_To do:_ Set down, exactly as written, every line from the top of the records below to the line containing "(02 R57). -/", both ends included, and no others.

_The data:_
=== Section Start ===

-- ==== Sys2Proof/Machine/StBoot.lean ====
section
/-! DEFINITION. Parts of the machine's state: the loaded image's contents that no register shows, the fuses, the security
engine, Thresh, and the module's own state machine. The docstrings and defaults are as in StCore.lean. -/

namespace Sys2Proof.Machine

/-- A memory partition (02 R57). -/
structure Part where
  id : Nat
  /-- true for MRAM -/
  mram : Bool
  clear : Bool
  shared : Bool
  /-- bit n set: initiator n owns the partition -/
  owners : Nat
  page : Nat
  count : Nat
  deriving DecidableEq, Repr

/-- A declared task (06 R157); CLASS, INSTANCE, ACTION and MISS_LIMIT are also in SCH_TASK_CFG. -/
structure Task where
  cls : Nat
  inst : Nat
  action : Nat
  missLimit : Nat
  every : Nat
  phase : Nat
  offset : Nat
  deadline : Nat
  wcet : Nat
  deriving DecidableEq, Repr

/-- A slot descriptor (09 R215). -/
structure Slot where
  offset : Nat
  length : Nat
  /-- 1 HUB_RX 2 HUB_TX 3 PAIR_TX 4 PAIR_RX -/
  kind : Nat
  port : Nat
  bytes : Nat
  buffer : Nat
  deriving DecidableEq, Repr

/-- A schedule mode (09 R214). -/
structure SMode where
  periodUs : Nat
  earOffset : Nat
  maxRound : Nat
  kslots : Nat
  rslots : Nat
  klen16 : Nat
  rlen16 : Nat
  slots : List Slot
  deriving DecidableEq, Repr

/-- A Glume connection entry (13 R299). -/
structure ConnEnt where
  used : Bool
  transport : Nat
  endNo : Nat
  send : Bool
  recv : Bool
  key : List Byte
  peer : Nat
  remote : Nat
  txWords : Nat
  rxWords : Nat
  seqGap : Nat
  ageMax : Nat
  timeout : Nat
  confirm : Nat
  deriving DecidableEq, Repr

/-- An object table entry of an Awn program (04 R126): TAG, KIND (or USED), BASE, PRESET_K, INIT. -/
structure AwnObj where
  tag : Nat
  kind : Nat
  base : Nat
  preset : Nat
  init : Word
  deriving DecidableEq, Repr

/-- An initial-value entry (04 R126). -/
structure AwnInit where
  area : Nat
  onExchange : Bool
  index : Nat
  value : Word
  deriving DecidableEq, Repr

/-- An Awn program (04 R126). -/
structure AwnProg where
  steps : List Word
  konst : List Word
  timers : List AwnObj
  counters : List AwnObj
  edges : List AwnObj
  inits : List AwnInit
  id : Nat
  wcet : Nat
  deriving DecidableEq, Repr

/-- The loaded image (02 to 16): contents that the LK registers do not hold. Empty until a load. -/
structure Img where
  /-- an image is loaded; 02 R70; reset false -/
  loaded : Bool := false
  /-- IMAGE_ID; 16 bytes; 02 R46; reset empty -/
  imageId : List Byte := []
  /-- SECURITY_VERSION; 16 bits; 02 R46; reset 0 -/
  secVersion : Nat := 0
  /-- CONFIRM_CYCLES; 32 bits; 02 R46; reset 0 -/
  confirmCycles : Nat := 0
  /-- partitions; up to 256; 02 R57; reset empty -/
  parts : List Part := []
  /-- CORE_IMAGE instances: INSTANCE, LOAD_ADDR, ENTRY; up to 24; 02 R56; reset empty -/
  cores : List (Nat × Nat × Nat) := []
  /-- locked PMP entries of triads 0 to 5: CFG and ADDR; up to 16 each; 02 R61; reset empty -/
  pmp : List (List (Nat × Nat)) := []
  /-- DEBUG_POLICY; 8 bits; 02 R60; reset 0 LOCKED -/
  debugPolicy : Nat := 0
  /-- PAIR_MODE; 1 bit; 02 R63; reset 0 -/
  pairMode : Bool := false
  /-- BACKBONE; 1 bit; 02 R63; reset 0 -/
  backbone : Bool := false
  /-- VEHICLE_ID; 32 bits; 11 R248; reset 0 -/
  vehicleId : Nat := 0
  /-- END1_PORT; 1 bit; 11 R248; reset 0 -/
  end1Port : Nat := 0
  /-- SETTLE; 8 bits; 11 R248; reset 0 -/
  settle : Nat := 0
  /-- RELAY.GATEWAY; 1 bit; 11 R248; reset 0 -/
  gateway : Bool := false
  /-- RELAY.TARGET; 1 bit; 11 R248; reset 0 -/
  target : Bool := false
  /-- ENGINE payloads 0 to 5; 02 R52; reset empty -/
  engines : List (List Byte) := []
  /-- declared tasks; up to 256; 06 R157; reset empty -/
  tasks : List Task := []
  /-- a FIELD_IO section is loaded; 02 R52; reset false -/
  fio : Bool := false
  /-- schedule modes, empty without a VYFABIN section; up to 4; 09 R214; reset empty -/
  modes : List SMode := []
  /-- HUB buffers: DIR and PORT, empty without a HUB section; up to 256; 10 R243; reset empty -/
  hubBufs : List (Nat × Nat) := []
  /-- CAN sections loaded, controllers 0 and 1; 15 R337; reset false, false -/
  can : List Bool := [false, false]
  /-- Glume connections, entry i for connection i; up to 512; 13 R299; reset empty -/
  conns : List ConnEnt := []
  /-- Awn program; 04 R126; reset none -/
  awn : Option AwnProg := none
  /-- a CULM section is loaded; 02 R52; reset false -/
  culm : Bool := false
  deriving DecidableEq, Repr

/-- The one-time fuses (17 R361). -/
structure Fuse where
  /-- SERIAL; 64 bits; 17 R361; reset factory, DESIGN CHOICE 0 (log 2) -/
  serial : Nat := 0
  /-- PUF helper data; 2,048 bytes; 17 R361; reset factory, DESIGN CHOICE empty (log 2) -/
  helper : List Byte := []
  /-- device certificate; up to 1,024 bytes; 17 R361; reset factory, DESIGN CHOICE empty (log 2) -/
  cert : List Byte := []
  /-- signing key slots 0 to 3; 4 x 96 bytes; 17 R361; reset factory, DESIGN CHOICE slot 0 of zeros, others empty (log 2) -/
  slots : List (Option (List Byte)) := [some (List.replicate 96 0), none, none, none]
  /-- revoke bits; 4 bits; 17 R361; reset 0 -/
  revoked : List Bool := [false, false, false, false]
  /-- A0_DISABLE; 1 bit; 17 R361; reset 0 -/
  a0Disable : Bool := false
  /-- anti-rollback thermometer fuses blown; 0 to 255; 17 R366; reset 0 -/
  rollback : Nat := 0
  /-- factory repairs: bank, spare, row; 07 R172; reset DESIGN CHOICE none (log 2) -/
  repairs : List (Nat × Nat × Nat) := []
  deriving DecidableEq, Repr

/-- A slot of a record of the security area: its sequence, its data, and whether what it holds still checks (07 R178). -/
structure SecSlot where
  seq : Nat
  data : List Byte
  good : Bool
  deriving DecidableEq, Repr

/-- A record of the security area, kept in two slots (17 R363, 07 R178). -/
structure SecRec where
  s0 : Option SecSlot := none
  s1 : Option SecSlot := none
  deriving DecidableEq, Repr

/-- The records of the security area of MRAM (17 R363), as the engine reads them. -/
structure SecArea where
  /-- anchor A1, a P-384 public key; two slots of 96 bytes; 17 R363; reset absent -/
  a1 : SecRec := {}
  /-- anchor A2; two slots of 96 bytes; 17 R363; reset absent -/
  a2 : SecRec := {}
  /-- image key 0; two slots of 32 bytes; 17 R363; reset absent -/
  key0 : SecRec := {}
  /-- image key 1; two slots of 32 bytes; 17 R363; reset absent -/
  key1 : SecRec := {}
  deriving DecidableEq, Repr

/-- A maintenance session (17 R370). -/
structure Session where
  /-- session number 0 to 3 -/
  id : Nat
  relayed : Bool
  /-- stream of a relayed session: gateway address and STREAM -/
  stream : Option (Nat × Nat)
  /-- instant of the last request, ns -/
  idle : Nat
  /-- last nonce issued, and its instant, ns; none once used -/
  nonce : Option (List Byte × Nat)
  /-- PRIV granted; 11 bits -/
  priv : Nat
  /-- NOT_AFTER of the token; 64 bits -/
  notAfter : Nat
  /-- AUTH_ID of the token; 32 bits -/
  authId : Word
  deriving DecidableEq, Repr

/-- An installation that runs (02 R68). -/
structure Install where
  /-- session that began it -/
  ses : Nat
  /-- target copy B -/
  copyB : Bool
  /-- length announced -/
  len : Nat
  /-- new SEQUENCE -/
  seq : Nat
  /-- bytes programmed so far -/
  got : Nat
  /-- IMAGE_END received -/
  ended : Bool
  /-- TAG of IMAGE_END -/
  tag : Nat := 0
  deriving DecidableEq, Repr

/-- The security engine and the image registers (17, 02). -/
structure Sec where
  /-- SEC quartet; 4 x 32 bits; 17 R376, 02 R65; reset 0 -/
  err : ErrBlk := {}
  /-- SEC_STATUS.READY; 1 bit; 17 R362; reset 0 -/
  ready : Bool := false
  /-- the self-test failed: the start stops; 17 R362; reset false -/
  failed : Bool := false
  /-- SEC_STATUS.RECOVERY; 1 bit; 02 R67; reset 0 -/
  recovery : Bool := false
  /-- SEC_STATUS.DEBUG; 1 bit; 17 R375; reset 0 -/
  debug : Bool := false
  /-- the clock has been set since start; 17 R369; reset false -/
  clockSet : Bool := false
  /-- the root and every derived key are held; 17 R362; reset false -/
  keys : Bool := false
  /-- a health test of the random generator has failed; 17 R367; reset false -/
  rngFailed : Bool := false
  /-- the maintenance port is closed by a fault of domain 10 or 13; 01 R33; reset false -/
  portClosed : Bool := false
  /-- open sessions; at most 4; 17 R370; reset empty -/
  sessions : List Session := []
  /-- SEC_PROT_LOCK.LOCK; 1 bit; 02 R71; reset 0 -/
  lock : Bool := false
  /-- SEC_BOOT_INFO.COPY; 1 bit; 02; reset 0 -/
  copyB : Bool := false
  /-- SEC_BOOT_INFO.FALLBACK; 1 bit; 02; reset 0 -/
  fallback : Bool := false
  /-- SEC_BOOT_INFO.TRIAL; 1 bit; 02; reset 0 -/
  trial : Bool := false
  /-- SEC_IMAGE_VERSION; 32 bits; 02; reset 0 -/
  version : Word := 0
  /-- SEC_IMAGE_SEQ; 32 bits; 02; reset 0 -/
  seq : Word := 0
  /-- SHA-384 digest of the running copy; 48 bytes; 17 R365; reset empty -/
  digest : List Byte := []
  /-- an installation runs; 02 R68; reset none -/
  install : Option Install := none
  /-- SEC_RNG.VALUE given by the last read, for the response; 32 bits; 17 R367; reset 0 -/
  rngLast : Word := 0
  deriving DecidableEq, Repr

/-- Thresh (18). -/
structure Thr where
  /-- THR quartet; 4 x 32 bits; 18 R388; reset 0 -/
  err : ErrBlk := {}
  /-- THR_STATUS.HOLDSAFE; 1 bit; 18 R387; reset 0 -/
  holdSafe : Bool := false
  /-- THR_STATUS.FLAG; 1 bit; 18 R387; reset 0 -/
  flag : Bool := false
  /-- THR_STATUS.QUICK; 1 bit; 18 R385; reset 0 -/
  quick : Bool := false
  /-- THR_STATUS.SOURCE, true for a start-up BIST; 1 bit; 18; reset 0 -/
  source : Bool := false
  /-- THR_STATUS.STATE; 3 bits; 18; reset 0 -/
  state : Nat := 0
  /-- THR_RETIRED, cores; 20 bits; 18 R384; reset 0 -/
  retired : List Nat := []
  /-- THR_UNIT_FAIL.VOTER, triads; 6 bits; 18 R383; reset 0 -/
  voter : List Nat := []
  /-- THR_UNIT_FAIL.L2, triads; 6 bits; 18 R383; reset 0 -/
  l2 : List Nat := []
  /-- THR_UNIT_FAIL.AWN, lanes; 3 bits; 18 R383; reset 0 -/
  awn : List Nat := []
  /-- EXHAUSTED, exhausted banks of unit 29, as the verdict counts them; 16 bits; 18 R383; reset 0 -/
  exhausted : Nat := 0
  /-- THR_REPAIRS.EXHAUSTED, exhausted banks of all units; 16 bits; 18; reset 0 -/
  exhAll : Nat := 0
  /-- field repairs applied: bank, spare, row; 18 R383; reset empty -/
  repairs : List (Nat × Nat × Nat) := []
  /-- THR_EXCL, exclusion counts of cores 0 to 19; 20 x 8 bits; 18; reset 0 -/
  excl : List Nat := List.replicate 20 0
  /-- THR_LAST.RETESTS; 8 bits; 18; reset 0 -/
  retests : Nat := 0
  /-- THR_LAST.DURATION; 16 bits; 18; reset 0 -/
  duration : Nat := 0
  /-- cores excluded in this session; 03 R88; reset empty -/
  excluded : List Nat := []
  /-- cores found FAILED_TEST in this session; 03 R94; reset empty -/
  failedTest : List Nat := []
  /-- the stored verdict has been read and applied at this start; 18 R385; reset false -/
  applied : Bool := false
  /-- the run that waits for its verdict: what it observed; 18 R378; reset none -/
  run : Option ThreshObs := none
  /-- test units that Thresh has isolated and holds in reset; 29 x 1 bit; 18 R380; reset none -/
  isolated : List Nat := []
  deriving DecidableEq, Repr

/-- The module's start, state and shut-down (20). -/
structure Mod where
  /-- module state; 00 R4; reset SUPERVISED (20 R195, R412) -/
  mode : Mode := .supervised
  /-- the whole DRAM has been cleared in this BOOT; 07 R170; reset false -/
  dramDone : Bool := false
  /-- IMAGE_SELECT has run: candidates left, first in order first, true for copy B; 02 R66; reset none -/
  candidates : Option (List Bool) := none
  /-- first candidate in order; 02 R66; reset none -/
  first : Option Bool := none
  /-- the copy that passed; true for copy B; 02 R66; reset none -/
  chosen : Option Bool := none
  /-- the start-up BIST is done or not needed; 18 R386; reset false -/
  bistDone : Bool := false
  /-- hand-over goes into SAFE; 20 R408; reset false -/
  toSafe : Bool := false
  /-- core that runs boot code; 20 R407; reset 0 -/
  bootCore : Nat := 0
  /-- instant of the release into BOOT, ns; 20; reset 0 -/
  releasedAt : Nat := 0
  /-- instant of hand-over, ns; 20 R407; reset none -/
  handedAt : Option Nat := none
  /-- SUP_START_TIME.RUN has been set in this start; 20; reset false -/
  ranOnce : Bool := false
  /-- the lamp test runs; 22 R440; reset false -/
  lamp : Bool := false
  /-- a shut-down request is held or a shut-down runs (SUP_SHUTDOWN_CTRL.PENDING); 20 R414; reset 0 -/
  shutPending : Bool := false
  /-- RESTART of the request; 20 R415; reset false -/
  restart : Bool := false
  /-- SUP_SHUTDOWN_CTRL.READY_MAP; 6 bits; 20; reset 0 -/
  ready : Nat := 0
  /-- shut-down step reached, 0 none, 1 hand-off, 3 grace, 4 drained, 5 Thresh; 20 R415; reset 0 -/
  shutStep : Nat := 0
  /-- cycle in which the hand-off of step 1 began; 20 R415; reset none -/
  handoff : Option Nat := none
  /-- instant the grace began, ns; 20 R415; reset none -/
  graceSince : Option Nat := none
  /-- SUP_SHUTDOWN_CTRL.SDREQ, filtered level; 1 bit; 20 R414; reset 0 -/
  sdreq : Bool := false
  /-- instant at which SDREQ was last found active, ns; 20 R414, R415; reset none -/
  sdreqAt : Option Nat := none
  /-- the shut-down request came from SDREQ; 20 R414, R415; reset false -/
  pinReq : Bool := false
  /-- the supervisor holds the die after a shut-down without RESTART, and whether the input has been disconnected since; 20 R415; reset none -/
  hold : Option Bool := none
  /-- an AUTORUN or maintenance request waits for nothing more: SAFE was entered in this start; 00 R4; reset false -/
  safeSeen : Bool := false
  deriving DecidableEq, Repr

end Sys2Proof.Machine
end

=== Section End ===

_Solution below:_
-- ==== Sys2Proof/Machine/StBoot.lean ====
section
/-! DEFINITION. Parts of the machine's state: the loaded image's contents that no register shows, the fuses, the security
engine, Thresh, and the module's own state machine. The docstrings and defaults are as in StCore.lean. -/

namespace Sys2Proof.Machine

/-- A memory partition (02 R57). -/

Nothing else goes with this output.